Pioneering a multi-phase framework to harmonize self-reported sleep data across cohorts
Abstract Study Objectives Harmonizing and aggregating data across studies enables pooled analyses that support external validation and enhance replicability and generalizability. However, the multidimensional nature of sleep poses challenges for data harmonization and aggregation. Here we describe and implement our process for harmonizing self-reported sleep data. Methods We established a multi-phase framework to harmonize self-reported sleep data: (1) compile items, (2) group items into domains, (3) harmonize items, and (4) evaluate harmonizability. We applied this process to produce a pooled multi-cohort sample of five US cohorts plus a separate yet fully harmonized sample from Rotterdam, Netherlands. Sleep and sociodemographic data are described and compared to demonstrate the utility of harmonization and aggregation. Results We collected 190 unique self-reported sleep items and grouped them into 15 conceptual domains. Using these domains as guiderails, we developed 14 harmonized items measuring aspects of satisfaction, alertness/sleepiness, timing, efficiency, duration, insomnia, and sleep apnea.

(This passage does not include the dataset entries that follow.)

-- ==== Sys2Proof/Safety.lean ====
section
/-! DEFINITION. What counts as a safe state of the WR-4, invariant by invariant, and the words in which
statements say what a command leaves as it was and what a port is answered. -/

namespace Sys2Proof.Machine

/-! ### Safe states -/

/-- The condition queue holds at most 32 records (R171). -/
def State.QueueFits (s : State) : Prop := s.cnd.queue.length ≤ 32

/-- The back-off lies in 0..2^24 − 1 (R5, R6). -/
def State.BackOffHeld (s : State) : Prop := 0 ≤ s.backOff ∧ s.backOff < 16777216

/-- A scale in its legal range (0.4.5). -/
def LegalScale (n : Nat) : Prop := 980000 ≤ n ∧ n ≤ 1030000

/-- The scale of every lane and the nominal scale of G1 are legal (Tables 4-1 and 10-4). -/
def State.ScalesLegal (s : State) : Prop :=
  LegalScale s.params.g1.nominalScale ∧ ∀ k, LegalScale (s.lane k).scale

/-- Resident records, outfeed list and waiting list keep their bounds (R37, R52, R53). -/
def State.PoolsFit (s : State) : Prop :=
  s.residents.length ≤ 96 ∧ s.map.outfeed.length ≤ 24 ∧
    (s.map.waiting ≠ [] → s.map.outfeed.length = 24)

/-- The serials of resident panels are unique (R31). -/
def State.SerialsUnique (s : State) : Prop := (s.residents.map (·.serial)).Nodup

/-- The plan pool holds at most 64 plans (R18). -/
def State.PlansFit (s : State) : Prop := s.usedPlans ≤ 64

/-- No lane holds more than 3 fire list entries (R91). -/
def State.EntriesFit (s : State) : Prop := ∀ k, (s.laneEntries k).length ≤ 3

/-- Every fire list entry was armed before the next arming (R90, assumption 36). -/
def State.OrdersFit (s : State) : Prop := ∀ e ∈ s.csc.fireList, e.order < s.csc.armings

/-- No two fire list entries have one number of arming (R90, assumption 36). -/
def State.OrdersDistinct (s : State) : Prop := (s.csc.fireList.map (·.order)).Nodup

/-- Entries in the order of R90: ascending F by its distance ahead of the high-water, and for equal F by their
arming (assumption 36). -/
def InFireOrder (highWater : Word) (es : List FireEntry) : Prop :=
  es.Pairwise fun a b => a.f.diff highWater < b.f.diff highWater ∨
    a.f.diff highWater = b.f.diff highWater ∧ a.order < b.order

/-- The fire list stands in the order of R90. -/
def State.FireListOrdered (s : State) : Prop := InFireOrder s.mot.highWater s.csc.fireList

/-- No fire position of the fire list lies at the far end of the signed range of 0.4.3, where one count of the
high-water would turn its distance over. -/
def State.FiresInReach (s : State) : Prop :=
  ∀ e ∈ s.csc.fireList, |e.f.diff s.mot.highWater| < 2147483647

/-- The status of the action that an entry stands for: ARMED or COMMITTED, at the entry's F (R90). -/
def FireEntry.status (e : FireEntry) : ActionStatus :=
  if e.committed = true then .committed e.f else .armed e.f

/-- Every fire list entry stands for an action of a panel in WEB or CUTTING of its lane, of its kind, with its
fire position and ARMED or COMMITTED as the entry is; no two entries stand for one action (R90, R91). -/
def State.EntriesMatch (s : State) : Prop :=
  (∀ e ∈ s.csc.fireList, ∃ q ∈ s.seq e.lane, q.serial = e.serial ∧ q.onWeb = true ∧
      (q.actions[e.index]?).map (fun a => (a.kind, a.status)) = some (e.kind, e.status)) ∧
    (s.csc.fireList.map fun e => (e.lane, e.serial, e.index)).Nodup

/-- A lane is IDLE just while its sequence is empty (R66). -/
def State.IdleFollows (s : State) : Prop := ∀ k, (s.lane k).state = .idle ↔ s.seq k = []

/-- The PENDING marks of the panels in WEB and CUTTING among these, in web order: the order of the panels, and
within a panel that of its marks; each by serial, index and web coordinate (R68). -/
def marksOnWeb (ps : List Panel) : List (Half × Nat × Word) :=
  (ps.filter fun q => q.state == .web || q.state == .cutting).flatMap fun q =>
    (q.marks.zipIdx.filter fun x => x.1.status == .pending).map fun x =>
      (q.serial, x.2, q.wLead.plus x.1.offset)

/-- The expected mark of a lane in ACQUIRE, TRACK or COAST is the earliest PENDING mark on the web, predicted on
the lane's reference and scale; a lane in IDLE or LOST has none (R68, R64). -/
def State.ExpectedFollows (s : State) : Prop :=
  ∀ k, let r := s.lane k
    r.expected.map (fun x => (x.serial, x.index, x.w, x.pred)) =
      if r.state = .idle ∨ r.state = .lost then none
      else (marksOnWeb (s.seq k)).head?.map fun m =>
        (m.1, m.2.1, m.2.2, predict r.wref r.lref r.scale m.2.2)

/-- The window expiry of lane `k`'s expected mark, if any, stands where R71 places it and has not been
reached. -/
def State.ExpiryAhead (s : State) (k : Lane) : Prop :=
  ∀ x, (s.lane k).expected = some x →
    x.expiry = x.pred.plus ((s.lane k).window + 1 + s.params.value (.sensorDistance k)) ∧
      0 < x.expiry.diff s.mot.highWater

/-- The settle window and gain are in force wherever settle remaining is above 0 (R84). -/
def State.SettleMarked (s : State) : Prop :=
  ∀ k, 0 < (s.lane k).settleRemaining → (s.lane k).settling = true

/-- At most 4 splices, and the active profile is SPLICE just while there is one (R137, R139). -/
def State.SplicesFit (s : State) : Prop :=
  s.ten.splices.length ≤ 4 ∧ (s.ten.profile = .splice ↔ s.ten.splices ≠ [])

/-- The brake duty is the one that the line state and the tension unit's figures call for (R133). -/
def State.DutyFollows (s : State) : Prop := s.ten.duty = s.wantedDuty

/-- The configuration-valid flag agrees with the checks of Table 8-2 (R149). -/
def State.ConfigFollows (s : State) : Prop := s.lnc.configValid = s.params.firstFailure.isNone

/-- The wear rows of a knife: N in 1..253, and worst no better than N (R120 to R123). -/
def Knife.RowsLegal (n : Knife) : Prop :=
  (1 ≤ n.lifeN ∧ n.lifeN ≤ 253 ∧ 1 ≤ n.lifeWorst ∧ n.lifeWorst ≤ n.lifeN) ∧
    (1 ≤ n.timeN ∧ n.timeN ≤ 253 ∧ 1 ≤ n.timeWorst ∧ n.timeWorst ≤ n.timeN)

/-- The wear rows of every knife are legal. -/
def State.RowsLegal (s : State) : Prop := ∀ k, (s.knife k).RowsLegal

/-- The error log has its five slots, a pointer of 0 to 5 and a count of 16 bits, and the request history
at most six entries (R176, R177). -/
def State.LogFits (s : State) : Prop :=
  s.cnd.log.slots.length = 5 ∧ s.cnd.log.pointer ≤ 5 ∧ s.cnd.log.count ≤ 65535 ∧
    s.cnd.history.length ≤ 6

/-- The pool reason of PRINT_HOLD stands just while the free count is below the pool reserve (R16). -/
def State.PoolReasonFollows (s : State) : Prop :=
  s.lpm.poolReason = decide (s.freePanels < s.params.g3.poolReserve)

/-- The outfeed-full flag stands just while the outfeed list holds 24 records (R54). -/
def State.OutfeedFlagFollows (s : State) : Prop :=
  s.map.outfeedFull = decide (24 ≤ s.map.outfeed.length)

/-- A safe state: every invariant holds. -/
structure State.Safe (s : State) : Prop where
  queueFits     : s.QueueFits
  backOffHeld   : s.BackOffHeld
  scalesLegal   : s.ScalesLegal
  poolsFit      : s.PoolsFit
  serialsUnique : s.SerialsUnique
  plansFit      : s.PlansFit
  entriesFit    : s.EntriesFit
  ordersFit     : s.OrdersFit
  ordersDistinct : s.OrdersDistinct
  fireListOrdered : s.FireListOrdered
  entriesMatch  : s.EntriesMatch
  idleFollows   : s.IdleFollows
  expectedFollows : s.ExpectedFollows
  settleMarked  : s.SettleMarked
  splicesFit    : s.SplicesFit
  dutyFollows   : s.DutyFollows
  configFollows : s.ConfigFollows
  rowsLegal     : s.RowsLegal
  logFits       : s.LogFits
  poolReasonFollows  : s.PoolReasonFollows
  outfeedFlagFollows : s.OutfeedFlagFollows

/-! ### Commands and their next states -/

/-- The command is answered with a next state, and `P` holds of it. -/
def Leads (i : Instr) (s : State) (P : State → Prop) : Prop := ∃ t, exec i s = .next t ∧ P t

/-- The command that carries a request, with its port and its body. -/
def Request.command : Request → Port → List Byte → Instr
  | .identify => .identify | .statusRead => .statusRead
  | .mapSeek => .mapSeek | .mapRead => .mapRead
  | .paramRead => .paramRead | .paramWrite => .paramWrite
  | .lock => .lock | .unlock => .unlock
  | .maskSet => .maskSet | .conditionTake => .conditionTake
  | .conditionPeek => .conditionPeek | .printNotice => .printNotice
  | .webSplice => .webSplice | .lineArm => .lineArm
  | .lineStart => .lineStart | .lineStop => .lineStop
  | .lineResume => .lineResume | .lineClear => .lineClear
  | .filmSplice => .filmSplice | .knifeEnable => .knifeEnable
  | .knifeDisable => .knifeDisable | .knifeReset => .knifeReset
  | .outfeedTake => .outfeedTake | .lineDrain => .lineDrain
  | .laneReacquire => .laneReacquire | .planAdd => .planAdd
  | .planWithdraw => .planWithdraw | .panelVoid => .panelVoid
  | .logRead => .logRead | .logClear => .logClear
  | .attributeRead => .attributeRead | .attributeReset => .attributeReset
  | .attributeLoad => .attributeLoad | .lockBreak => .lockBreak

/-- The body bytes of a request by Table 10-1; those of PLAN ADD follow from the mark count and the action
count that the body declares. -/
def Request.bodyBytes (body : List Byte) : Request → Nat
  | .identify | .statusRead | .mapRead | .conditionTake | .conditionPeek | .lineArm | .lineStart
  | .lineStop | .lineResume | .lineClear | .filmSplice | .lineDrain | .logClear => 0
  | .mapSeek | .lock | .unlock | .maskSet | .knifeEnable | .knifeDisable | .knifeReset
  | .outfeedTake | .laneReacquire | .logRead | .attributeRead | .attributeReset | .lockBreak => 1
  | .panelVoid => 2
  | .paramRead | .planWithdraw => 3
  | .webSplice => 4
  | .paramWrite => 7
  | .printNotice => 8
  | .attributeLoad => 10
  | .planAdd => 11 + 3 * (body.getD 6 0).toNat + 4 * (body.getD 7 0).toNat

/-! ### Frames -/

/-- Stroke `r` is stroke `old` later on: the same action and timeout, a timer that has not restarted, and
a phase that has not gone back to LEAVING (R111 to R113). -/
def Stroke.Continues (old r : Stroke) : Prop :=
  r = { old with phase := r.phase, timer := r.timer } ∧ old.timer ≤ r.timer ∧
    (old.phase = .away → r.phase = .away)

/-- Entry `e` is entry `x` later on: of the same action, held lead and arming (R92, R97). -/
def FireEntry.Continues (x e : FireEntry) : Prop :=
  e = { x with f := e.f, committed := e.committed, deadline := e.deadline }

/-- Every fire list entry of `t` is one of `s` later on: nothing has been armed in between. -/
def State.ArmsNothing (s t : State) : Prop :=
  ∀ e ∈ t.csc.fireList, ∃ x ∈ s.csc.fireList, x.Continues e

/-- A part of the state that a frame names. -/
inductive Part where
  | mot | lpm | pls | map | reg | csc | knc | ten | lnc
  | queue | masks | present | log | history
  | params | locks | framers | pending
deriving DecidableEq, Repr

/-- A part reads the same in two states. -/
def State.SamePart (s t : State) : Part → Prop
  | .mot => t.mot = s.mot
  | .lpm => t.lpm = s.lpm
  | .pls => t.pls = s.pls
  | .map => t.map = s.map
  | .reg => t.reg = s.reg
  | .csc => t.csc = s.csc
  | .knc => t.knc = s.knc
  | .ten => t.ten = s.ten
  | .lnc => t.lnc = s.lnc
  | .queue => t.cnd.queue = s.cnd.queue
  | .masks => t.cnd.masks = s.cnd.masks
  | .present => t.cnd.present = s.cnd.present
  | .log => t.cnd.log = s.cnd.log
  | .history => t.cnd.history = s.cnd.history
  | .params => t.pif.params = s.pif.params
  | .locks => t.pif.locks = s.pif.locks
  | .framers => t.pif.framers = s.pif.framers
  | .pending => t.pending = s.pending

/-- `t` is `s` but for these parts. -/
def State.SameBut (ps : List Part) (s t : State) : Prop := ∀ x, x ∉ ps → s.SamePart t x

/-- The window of Table 4-3, widened while settle remaining is above 0 (R70). -/
def LaneRec.ruledWindow (r : LaneRec) : Nat :=
  let base := match r.state with
    | .acquire => r.g1.acquireWindow
    | .track => r.g1.trackWindow
    | .coast => min r.g1.acquireWindow (r.g1.trackWindow * (1 + r.missCount))
    | .idle | .lost => 0
  if 0 < r.settleRemaining then max base (min r.g1.acquireWindow (4 * r.g1.trackWindow)) else base

/-- Lane `k` as a tension-change signal leaves it: settle remaining at the settle distance of its copy,
with settle in force (assumption 7), and the expiry of its expected mark moved with the window (R71, R83,
R84). -/
def State.settledLane (s : State) (k : Lane) : LaneRec :=
  let d := (s.lane k).g1.settleDistance
  let r : LaneRec := { s.lane k with settleRemaining := d, settling := decide (0 < d) }
  { r with expected := r.expected.map fun x =>
      { x with expiry := x.pred.plus (r.ruledWindow + 1 + s.params.value (.sensorDistance k)) } }

/-- A tension-change signal brings the window expiry of lane `k` neither to nor behind the high-water. -/
def State.SettleHoldsOn (s : State) (k : Lane) : Prop :=
  ∀ x, (s.settledLane k).expected = some x → 0 < x.expiry.diff s.mot.highWater

/-- A tension-change signal brings no window expiry to or behind the high-water. -/
def State.SettleHolds (s : State) : Prop := ∀ k, s.SettleHoldsOn k

/-- Lane `k` of `t` is in settle at this distance (R83, R84): settle remaining, the flag of assumption 7, the
window of R70 that they give, and the expiry of the expected mark by that window (R71). -/
def State.SettlesAt (s t : State) (k : Lane) (distance : Nat) : Prop :=
  (t.lane k).settleRemaining = distance ∧ (t.lane k).settling = decide (0 < distance) ∧
    (t.lane k).window = (t.lane k).ruledWindow ∧
    ∀ x, (t.lane k).expected = some x → x.expiry =
      x.pred.plus ((t.lane k).ruledWindow + 1 + s.params.value (.sensorDistance k))

/-- A tension-change signal has started settle on every lane, at the settle distance of the lane's copy of G1
(R83). -/
def State.Settled (s t : State) : Prop := ∀ k, s.SettlesAt t k (s.lane k).g1.settleDistance

/-- Several tension-change signals of one event have started settle on every lane (R83, R138): each restarts it
at the settle distance of the lane's copy as it then stands. The copy is loaded within the event only by a window
expiry that a signal brings to the high-water (R63, R71); a lane without an expected mark keeps its copy. -/
def State.Resettled (s t : State) : Prop :=
  ∀ k, s.SettlesAt t k (t.lane k).g1.settleDistance ∧
    ((t.lane k).g1 = (s.lane k).g1 ∨ (t.lane k).g1 = s.params.g1) ∧
    (s.SettleHoldsOn k → (t.lane k).g1 = (s.lane k).g1)

/-- Lane `k` is quiet: no action of its panels on the web is PENDING and no tail event of its panels has
been reached, so that neither a lane scan nor a DONE event follows from what happens to it. -/
def State.QuietLane (s : State) (k : Lane) : Prop :=
  s.pendingActions k = [] ∧ ∀ q ∈ s.seq k, s.reached q.tailEvent = false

External raters determined that 13 of these 14 items had moderate-to-high harmonizability. Alertness/Sleepiness items had lower harmonizability, while continuous, quantitative items (e.g. timing, total sleep time, and efficiency) had higher harmonizability. Descriptive statistics identified features that are more consistent (e.g. wake-up time and duration) and more heterogeneous (e.g. time in bed and bedtime) across samples. Conclusions Our process can guide researchers and cohort stewards toward effective sleep harmonization and provide a foundation for further methodological development in this expanding field. Broader national and international initiatives promoting common data elements across cohorts are needed to enhance future harmonization and aggregation efforts.